Stored dataset items:
-- ==== Sys2Proof/Syntax.lean ====
section
/-! DEFINITION. Directions, opcodes and the instruction type: one constructor per row of spec/opcode_table.json. -/

namespace Sys2Proof

/-- A direction of a channel (R12): `rd` is the source's reader (host to device), `wr` its writer (device to host). -/
inductive Dir where
  | rd
  | wr
  deriving DecidableEq, Repr, Inhabited

/-- A direction instance `d = (c, dir)` (R12). -/
structure DirId where
  ch : Nat
  dir : Dir
  deriving DecidableEq, Repr, Inhabited

/-- The ten operations of the opcode map (R83). -/
inductive Op where
  | start
  | stop
  | merge
  | updateHw
  | available
  | service
  | topHalf
  | bottomHalf
  | irqEnable
  | irqDisable
  deriving DecidableEq, Repr, Inhabited

/-- A command as its word gives it (R82, R83): the channel and direction, or the interrupt bit index, where the opcode
uses them.  MERGE's and SERVICE's further operands travel in the operand record (R84), which is not in the word. -/
inductive Instr where
  | start (ch : Nat) (dir : Dir)
  | stop (ch : Nat) (dir : Dir)
  | merge
  | updateHw (ch : Nat) (dir : Dir)
  | available (ch : Nat) (dir : Dir)
  | service (ch : Nat) (dir : Dir)
  | topHalf
  | bottomHalf
  | irqEnable (n : Nat)
  | irqDisable (n : Nat)
  deriving DecidableEq, Repr, Inhabited

/-- The operation an instruction selects. -/
def Instr.op : Instr → Op
  | .start _ _ => .start
  | .stop _ _ => .stop
  | .merge => .merge
  | .updateHw _ _ => .updateHw
  | .available _ _ => .available
  | .service _ _ => .service
  | .topHalf => .topHalf
  | .bottomHalf => .bottomHalf
  | .irqEnable _ => .irqEnable
  | .irqDisable _ => .irqDisable

/-- The direction an instruction names, for the operations that take one (R82). -/
def Instr.dirId? : Instr → Option DirId
  | .start ch dir => some ⟨ch, dir⟩
  | .stop ch dir => some ⟨ch, dir⟩
  | .merge => none
  | .updateHw ch dir => some ⟨ch, dir⟩
  | .available ch dir => some ⟨ch, dir⟩
  | .service ch dir => some ⟨ch, dir⟩
  | .topHalf => none
  | .bottomHalf => none
  | .irqEnable _ => none
  | .irqDisable _ => none

end Sys2Proof
end

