-- ==== Sys2Proof/Config.lean ====
section
/-! DEFINITION. The configuration record `Cfg` (00_scope.md R7) and the model's free values.

A configuration is fixed at initialisation and no step changes it (R7, R46).  The model's statements are for every
configuration; `Cfg.example16` is the one that `State.reset` stands on. -/

namespace Sys2Proof

/-- One ring slot's addresses, `RING[c][dir][i]` (R7): a local address and a 64-bit bus address. -/
structure Slot where
  localAddr : Nat
  bus : U64
  deriving DecidableEq, Repr, Inhabited

/-- The register offsets of one direction, `OFF_x[dir]` (R70). -/
structure DirOffsets where
  loopStatus : U32
  dirEnable : U32
  tableFlush : U32
  loopMode : U32
  descCtrl : U32
  descAddrLo : U32
  descAddrHi : U32
  deriving DecidableEq, Repr, Inhabited

/-- The parameters of one channel (R7); both directions share `cap`, `blockSize` and `perIrq`. -/
structure ChanCfg where
  /-- `CAP[c]`, the ring capacity in slots. -/
  cap : Nat
  /-- `B[c]`, bytes per ring slot. -/
  blockSize : Nat
  /-- `K[c]`, buffers per interrupt. -/
  perIrq : Nat
  /-- `BASE[c]`, the register base offset. -/
  base : U32
  /-- `IRQ[c][RD]`. -/
  irqRd : Nat
  /-- `IRQ[c][WR]`. -/
  irqWr : Nat
  /-- `RING[c][RD]`. -/
  ringRd : List Slot
  /-- `RING[c][WR]`. -/
  ringWr : List Slot
  /-- `CONTIGUOUS[c]`. -/
  contiguous : Bool
  /-- `IRQ_PHASE[c]`. -/
  irqPhase : Nat
  deriving DecidableEq, Repr, Inhabited

/-- The configuration (R7).  `N_CH` is the length of `chans`. -/
structure Cfg where
  chans : List ChanCfg
  /-- `OFF_INT_VECTOR`, `OFF_INT_CLEAR`, `OFF_INT_ENABLE` (R70). -/
  offIntVector : U32
  offIntClear : U32
  offIntEnable : U32
  /-- The per-direction offsets of the reader and of the writer (R70). -/
  offRd : DirOffsets
  offWr : DirOffsets
  /-- The control values of R80. -/
  valDisable : U32
  valEnable : U32
  valFlush : U32
  valLoopOff : U32
  valLoopOn : U32
  /-- The descriptor word's bit positions (R76). -/
  descSizeBits : Nat
  descNoirqBit : Nat
  descNotlastBit : Nat
  /-- The settling interval; no rule uses its value (R7, R254). -/
  settleWait : Nat
  deriving DecidableEq, Repr, Inhabited

/-- A ring of `n` slots of `b` bytes, laid out from a bus address. -/
def Cfg.exampleRing (bus0 b n : Nat) : List Slot :=
  (List.range n).map fun i => ⟨b * i, BitVec.ofNat 64 (bus0 + b * i)⟩

/-- The channel of 95_test_vectors.md's common configuration: `CAP = 16`, `B = 4096`, `K = 4`, `IRQ_PHASE = 0`, not
contiguous, and program P1's writer ring.  DESIGN CHOICE (log entry 2): unsafe. -/
def Cfg.exampleChan (base : U32) (irqRd irqWr : Nat) : ChanCfg where
  cap := 16
  blockSize := 4096
  perIrq := 4
  base := base
  irqRd := irqRd
  irqWr := irqWr
  ringRd := Cfg.exampleRing 0x200000000 4096 16
  ringWr := Cfg.exampleRing 0x100000000 4096 16
  contiguous := false
  irqPhase := 0

/-- The common configuration of 95_test_vectors.md with the given channels: the default control values of R80, the example
descriptor positions of R105, and offsets of the model's own.  DESIGN CHOICE (log entry 2): unsafe. -/
def Cfg.exampleOf (chans : List ChanCfg) : Cfg where
  chans := chans
  offIntVector := 0x0#32
  offIntClear := 0x4#32
  offIntEnable := 0x8#32
  offRd := ⟨0x00#32, 0x04#32, 0x08#32, 0x0C#32, 0x10#32, 0x14#32, 0x18#32⟩
  offWr := ⟨0x20#32, 0x24#32, 0x28#32, 0x2C#32, 0x30#32, 0x34#32, 0x38#32⟩
  valDisable := 0#32
  valEnable := 1#32
  valFlush := 1#32
  valLoopOff := 0#32
  valLoopOn := 1#32
  descSizeBits := 24
  descNoirqBit := 24
  descNotlastBit := 25
  settleWait := 0

/-- The configuration `State.reset` stands on: one channel of 95_test_vectors.md.  DESIGN CHOICE (log entry 2): unsafe. -/
def Cfg.example16 : Cfg := Cfg.exampleOf [Cfg.exampleChan 0x100#32 0 1]

/-- The oracle's answer to a register read when the environment has laid down no answer (R53): any u32.  A free value; `n`
is State's own counter `freeCount`. -/
opaque Config.oracleDraw : Nat → U32

/-- The scheduler's choice among the agents that have an enabled step when the environment has laid down no choice (R212).
A free value; `n` is State's own counter `freeCount`. -/
opaque Config.schedulerPick : Nat → Nat

end Sys2Proof
end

About this task.
Write the records out again. Keep every line exactly as it is.

Result for this exercise.
-- ==== Sys2Proof/Syntax.lean ====
section
/-! DEFINITION. Directions, opcodes and the instruction type: one constructor per row of spec/opcode_table.json. -/

namespace Sys2Proof

/-- A direction of a channel (R12): `rd` is the source's reader (host to device), `wr` its writer (device to host). -/
inductive Dir where
  | rd
  | wr
  deriving DecidableEq, Repr, Inhabited

/-- A direction instance `d = (c, dir)` (R12). -/
structure DirId where
  ch : Nat
  dir : Dir
  deriving DecidableEq, Repr, Inhabited

/-- The ten operations of the opcode map (R83). -/
inductive Op where
  | start
  | stop
  | merge
  | updateHw
  | available
  | service
  | topHalf
  | bottomHalf
  | irqEnable
  | irqDisable
  deriving DecidableEq, Repr, Inhabited

/-- A command as its word gives it (R82, R83): the channel and direction, or the interrupt bit index, where the opcode
uses them.  MERGE's and SERVICE's further operands travel in the operand record (R84), which is not in the word. -/
inductive Instr where
  | start (ch : Nat) (dir : Dir)
  | stop (ch : Nat) (dir : Dir)
  | merge
  | updateHw (ch : Nat) (dir : Dir)
  | available (ch : Nat) (dir : Dir)
  | service (ch : Nat) (dir : Dir)
  | topHalf
  | bottomHalf
  | irqEnable (n : Nat)
  | irqDisable (n : Nat)
  deriving DecidableEq, Repr, Inhabited

/-- The operation an instruction selects. -/
def Instr.op : Instr → Op
  | .start _ _ => .start
  | .stop _ _ => .stop
  | .merge => .merge
  | .updateHw _ _ => .updateHw
  | .available _ _ => .available
  | .service _ _ => .service
  | .topHalf => .topHalf
  | .bottomHalf => .bottomHalf
  | .irqEnable _ => .irqEnable
  | .irqDisable _ => .irqDisable

/-- The direction an instruction names, for the operations that take one (R82). -/
def Instr.dirId? : Instr → Option DirId
  | .start ch dir => some ⟨ch, dir⟩
  | .stop ch dir => some ⟨ch, dir⟩
  | .merge => none
  | .updateHw ch dir => some ⟨ch, dir⟩
  | .available ch dir => some ⟨ch, dir⟩
  | .service ch dir => some ⟨ch, dir⟩
  | .topHalf => none
  | .bottomHalf => none
  | .irqEnable _ => none
  | .irqDisable _ => none

end Sys2Proof
end

-- ==== Sys2Proof/Config.lean ====
section
/-! DEFINITION. The configuration record `Cfg` (00_scope.md R7) and the model's free values.

A configuration is fixed at initialisation and no step changes it (R7, R46).  The model's statements are for every
configuration; `Cfg.example16` is the one that `State.reset` stands on. -/

namespace Sys2Proof

/-- One ring slot's addresses, `RING[c][dir][i]` (R7): a local address and a 64-bit bus address. -/
structure Slot where
  localAddr : Nat
  bus : U64
  deriving DecidableEq, Repr, Inhabited

/-- The register offsets of one direction, `OFF_x[dir]` (R70). -/
structure DirOffsets where
  loopStatus : U32
  dirEnable : U32
  tableFlush : U32
  loopMode : U32
  descCtrl : U32
  descAddrLo : U32
  descAddrHi : U32
  deriving DecidableEq, Repr, Inhabited

/-- The parameters of one channel (R7); both directions share `cap`, `blockSize` and `perIrq`. -/
structure ChanCfg where
  /-- `CAP[c]`, the ring capacity in slots. -/
  cap : Nat
  /-- `B[c]`, bytes per ring slot. -/
  blockSize : Nat
  /-- `K[c]`, buffers per interrupt. -/
  perIrq : Nat
  /-- `BASE[c]`, the register base offset. -/
  base : U32
  /-- `IRQ[c][RD]`. -/
  irqRd : Nat
  /-- `IRQ[c][WR]`. -/
  irqWr : Nat
  /-- `RING[c][RD]`. -/
  ringRd : List Slot
  /-- `RING[c][WR]`. -/
  ringWr : List Slot
  /-- `CONTIGUOUS[c]`. -/
  contiguous : Bool
  /-- `IRQ_PHASE[c]`. -/
  irqPhase : Nat
  deriving DecidableEq, Repr, Inhabited

/-- The configuration (R7).  `N_CH` is the length of `chans`. -/
structure Cfg where
  chans : List ChanCfg
  /-- `OFF_INT_VECTOR`, `OFF_INT_CLEAR`, `OFF_INT_ENABLE` (R70). -/
  offIntVector : U32
  offIntClear : U32
  offIntEnable : U32
  /-- The per-direction offsets of the reader and of the writer (R70). -/
  offRd : DirOffsets
  offWr : DirOffsets
  /-- The control values of R80. -/
  valDisable : U32
  valEnable : U32
  valFlush : U32
  valLoopOff : U32
  valLoopOn : U32
  /-- The descriptor word's bit positions (R76). -/
  descSizeBits : Nat
  descNoirqBit : Nat
  descNotlastBit : Nat
  /-- The settling interval; no rule uses its value (R7, R254). -/
  settleWait : Nat
  deriving DecidableEq, Repr, Inhabited

/-- A ring of `n` slots of `b` bytes, laid out from a bus address. -/
def Cfg.exampleRing (bus0 b n : Nat) : List Slot :=
  (List.range n).map fun i => ⟨b * i, BitVec.ofNat 64 (bus0 + b * i)⟩

/-- The channel of 95_test_vectors.md's common configuration: `CAP = 16`, `B = 4096`, `K = 4`, `IRQ_PHASE = 0`, not
contiguous, and program P1's writer ring.  DESIGN CHOICE (log entry 2): unsafe. -/
def Cfg.exampleChan (base : U32) (irqRd irqWr : Nat) : ChanCfg where
  cap := 16
  blockSize := 4096
  perIrq := 4
  base := base
  irqRd := irqRd
  irqWr := irqWr
  ringRd := Cfg.exampleRing 0x200000000 4096 16
  ringWr := Cfg.exampleRing 0x100000000 4096 16
  contiguous := false
  irqPhase := 0

/-- The common configuration of 95_test_vectors.md with the given channels: the default control values of R80, the example
descriptor positions of R105, and offsets of the model's own.  DESIGN CHOICE (log entry 2): unsafe. -/
def Cfg.exampleOf (chans : List ChanCfg) : Cfg where
  chans := chans
  offIntVector := 0x0#32
  offIntClear := 0x4#32
  offIntEnable := 0x8#32
  offRd := ⟨0x00#32, 0x04#32, 0x08#32, 0x0C#32, 0x10#32, 0x14#32, 0x18#32⟩
  offWr := ⟨0x20#32, 0x24#32, 0x28#32, 0x2C#32, 0x30#32, 0x34#32, 0x38#32⟩
  valDisable := 0#32
  valEnable := 1#32
  valFlush := 1#32
  valLoopOff := 0#32
  valLoopOn := 1#32
  descSizeBits := 24
  descNoirqBit := 24
  descNotlastBit := 25
  settleWait := 0

/-- The configuration `State.reset` stands on: one channel of 95_test_vectors.md.  DESIGN CHOICE (log entry 2): unsafe. -/
def Cfg.example16 : Cfg := Cfg.exampleOf [Cfg.exampleChan 0x100#32 0 1]

/-- The oracle's answer to a register read when the environment has laid down no answer (R53): any u32.  A free value; `n`
is State's own counter `freeCount`. -/
opaque Config.oracleDraw : Nat → U32

/-- The scheduler's choice among the agents that have an enabled step when the environment has laid down no choice (R212).
A free value; `n` is State's own counter `freeCount`. -/
opaque Config.schedulerPick : Nat → Nat

end Sys2Proof
end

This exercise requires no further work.